Our oceans are indispensable to life on our planet, not only to our global environment but to the billions that are directly or indirectly reliant on its resources. Our oceans in turn rely on the health and diversity of our coral reefs, some of our most diverse ecosystems, with nearly 25 percent of the ocean's fish dependent on coral reefs for shelter, food and reproduction. And our coral reefs are interdependent with healthy, diverse and sustainable marine flora and fauna.

Among these are prized ornamental reef fish and coral species highly valued by collectors. While it is possible to collect them at sustainable levels which do not harm the coral reef or broader marine ecosystem, high demand leads too often to unsustainable and destructive collection practices such as overcollection of species overall, overcollection of younger specimens, collection through reef-dredging, gill nets, explosives or poison, and harm to specimens leading to excessive deaths in transit. Most of the collection occurs internationally where most of our world's coral reefs are found, in countries, such as in Southeast Asia, which do not have strong regulation or enforcement regimens against unsustainable or destructive practices.

As the largest importer of ornamental reef fish, our country has both responsibility for creating the demand that leads to such practices, and the opportunity to channel that demand to sustainable collection.
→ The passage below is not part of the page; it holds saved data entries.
@[simp] theorem State.patchReady_frame (s : State) (page off : Nat) (data : List Byte) :
    (s.patchReady page off data).pending = s.pending ∧ (s.patchReady page off data).now = s.now ∧
    (s.patchReady page off data).resetAsserted = s.resetAsserted ∧ (s.patchReady page off data).control = s.control ∧
    (s.patchReady page off data).entries = s.entries ∧ (s.patchReady page off data).commitQueue = s.commitQueue ∧
    (s.patchReady page off data).engine = s.engine ∧ (s.patchReady page off data).link = s.link ∧
    (s.patchReady page off data).array = s.array ∧ (s.patchReady page off data).syncRecord = s.syncRecord ∧
    (s.patchReady page off data).regions = s.regions ∧ (s.patchReady page off data).refresh = s.refresh ∧
    (s.patchReady page off data).params = s.params ∧ (s.patchReady page off data).shadow = s.shadow ∧
    (s.patchReady page off data).sequencer = s.sequencer ∧ (s.patchReady page off data).command = s.command ∧
    (s.patchReady page off data).events = s.events ∧ (s.patchReady page off data).counters = s.counters ∧
    (s.patchReady page off data).port = s.port ∧ (s.patchReady page off data).response = s.response ∧
    (s.patchReady page off data).freeIndex = s.freeIndex := by simp [State.patchReady]

@[simp] theorem State.dttHaltNotice_frame (s : State) :
    (s.dttHaltNotice).pending = s.pending ∧ (s.dttHaltNotice).now = s.now ∧
    (s.dttHaltNotice).resetAsserted = s.resetAsserted ∧ (s.dttHaltNotice).control = s.control ∧
    (s.dttHaltNotice).entries = s.entries ∧ (s.dttHaltNotice).commitQueue = s.commitQueue ∧
    (s.dttHaltNotice).engine = s.engine ∧ (s.dttHaltNotice).link = s.link ∧ (s.dttHaltNotice).array = s.array ∧
    (s.dttHaltNotice).syncRecord = s.syncRecord ∧ (s.dttHaltNotice).regions = s.regions ∧
    (s.dttHaltNotice).refresh = s.refresh ∧ (s.dttHaltNotice).params = s.params ∧ (s.dttHaltNotice).shadow = s.shadow ∧
    (s.dttHaltNotice).sequencer = s.sequencer ∧ (s.dttHaltNotice).command = s.command ∧
    (s.dttHaltNotice).events = s.events ∧ (s.dttHaltNotice).counters = s.counters ∧ (s.dttHaltNotice).port = s.port ∧
    (s.dttHaltNotice).response = s.response ∧ (s.dttHaltNotice).freeIndex = s.freeIndex := by simp [State.dttHaltNotice]

/-! ### Fences and SYNC -/

@[simp] theorem State.recordFence_frame (s : State) (req : Requester) :
    (s.recordFence req).pending = s.pending ∧ (s.recordFence req).now = s.now ∧
    (s.recordFence req).resetAsserted = s.resetAsserted ∧ (s.recordFence req).control = s.control ∧
    (s.recordFence req).engine = s.engine ∧ (s.recordFence req).link = s.link ∧ (s.recordFence req).array = s.array ∧
    (s.recordFence req).syncRecord = s.syncRecord ∧ (s.recordFence req).regions = s.regions ∧
    (s.recordFence req).refresh = s.refresh ∧ (s.recordFence req).params = s.params ∧
    (s.recordFence req).shadow = s.shadow ∧ (s.recordFence req).sequencer = s.sequencer ∧
    (s.recordFence req).command = s.command ∧ (s.recordFence req).events = s.events ∧ (s.recordFence req).port = s.port ∧
    (s.recordFence req).freeIndex = s.freeIndex := by unfold State.recordFence; split <;> simp

@[simp] theorem State.decideFence_frame (s : State) (req : Requester) :
    (s.decideFence req).pending = s.pending ∧ (s.decideFence req).now = s.now ∧
    (s.decideFence req).resetAsserted = s.resetAsserted ∧ (s.decideFence req).control = s.control ∧
    (s.decideFence req).engine = s.engine ∧ (s.decideFence req).link = s.link ∧ (s.decideFence req).array = s.array ∧
    (s.decideFence req).syncRecord = s.syncRecord ∧ (s.decideFence req).regions = s.regions ∧
    (s.decideFence req).refresh = s.refresh ∧ (s.decideFence req).params = s.params ∧
    (s.decideFence req).shadow = s.shadow ∧ (s.decideFence req).sequencer = s.sequencer ∧
    (s.decideFence req).command = s.command ∧ (s.decideFence req).port = s.port ∧
    (s.decideFence req).freeIndex = s.freeIndex := by simp only [State.decideFence]; (repeat' split) <;> simp

@[simp] theorem State.fenceCommitted_frame (s : State) (p : WaitPair) :
    (s.fenceCommitted p).pending = s.pending ∧ (s.fenceCommitted p).now = s.now ∧
    (s.fenceCommitted p).resetAsserted = s.resetAsserted ∧ (s.fenceCommitted p).control = s.control ∧
    (s.fenceCommitted p).entries = s.entries ∧ (s.fenceCommitted p).commitQueue = s.commitQueue ∧
    (s.fenceCommitted p).engine = s.engine ∧ (s.fenceCommitted p).link = s.link ∧ (s.fenceCommitted p).array = s.array ∧
    (s.fenceCommitted p).syncRecord = s.syncRecord ∧ (s.fenceCommitted p).regions = s.regions ∧
    (s.fenceCommitted p).refresh = s.refresh ∧ (s.fenceCommitted p).params = s.params ∧
    (s.fenceCommitted p).shadow = s.shadow ∧ (s.fenceCommitted p).sequencer = s.sequencer ∧
    (s.fenceCommitted p).command = s.command ∧ (s.fenceCommitted p).events = s.events ∧
    (s.fenceCommitted p).counters = s.counters ∧ (s.fenceCommitted p).port = s.port ∧
    (s.fenceCommitted p).response = s.response ∧ (s.fenceCommitted p).freeIndex = s.freeIndex := by simp [State.fenceCommitted]

@[simp] theorem State.fenceFailedAt_frame (s : State) (p : WaitPair) (page : Option Nat) (i : DttIndex) :
    (State.fenceFailedAt p page s i).pending = s.pending ∧ (State.fenceFailedAt p page s i).now = s.now ∧
    (State.fenceFailedAt p page s i).resetAsserted = s.resetAsserted ∧
    (State.fenceFailedAt p page s i).control = s.control ∧ (State.fenceFailedAt p page s i).entries = s.entries ∧
    (State.fenceFailedAt p page s i).commitQueue = s.commitQueue ∧ (State.fenceFailedAt p page s i).engine = s.engine ∧
    (State.fenceFailedAt p page s i).link = s.link ∧ (State.fenceFailedAt p page s i).array = s.array ∧
    (State.fenceFailedAt p page s i).syncRecord = s.syncRecord ∧ (State.fenceFailedAt p page s i).regions = s.regions ∧
    (State.fenceFailedAt p page s i).refresh = s.refresh ∧ (State.fenceFailedAt p page s i).params = s.params ∧
    (State.fenceFailedAt p page s i).shadow = s.shadow ∧ (State.fenceFailedAt p page s i).sequencer = s.sequencer ∧
    (State.fenceFailedAt p page s i).command = s.command ∧ (State.fenceFailedAt p page s i).counters = s.counters ∧
    (State.fenceFailedAt p page s i).port = s.port ∧ (State.fenceFailedAt p page s i).response = s.response ∧
    (State.fenceFailedAt p page s i).freeIndex = s.freeIndex := by unfold State.fenceFailedAt; split <;> simp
The Saving Natural Ecosystems and Marine Organisms Act would do so by prohibiting the import into our country of protected reef species taken using unsustainable or destructive practices. The enforcement mechanism would be administrative certification, in conjunction with cooperating collecting countries where possible, that ornamental reef fish and species to be imported into our country were collected without following those practices.

I ask for my colleagues' support of this bill which is one piece of a much larger effort to save our oceans from their own worst enemy: us.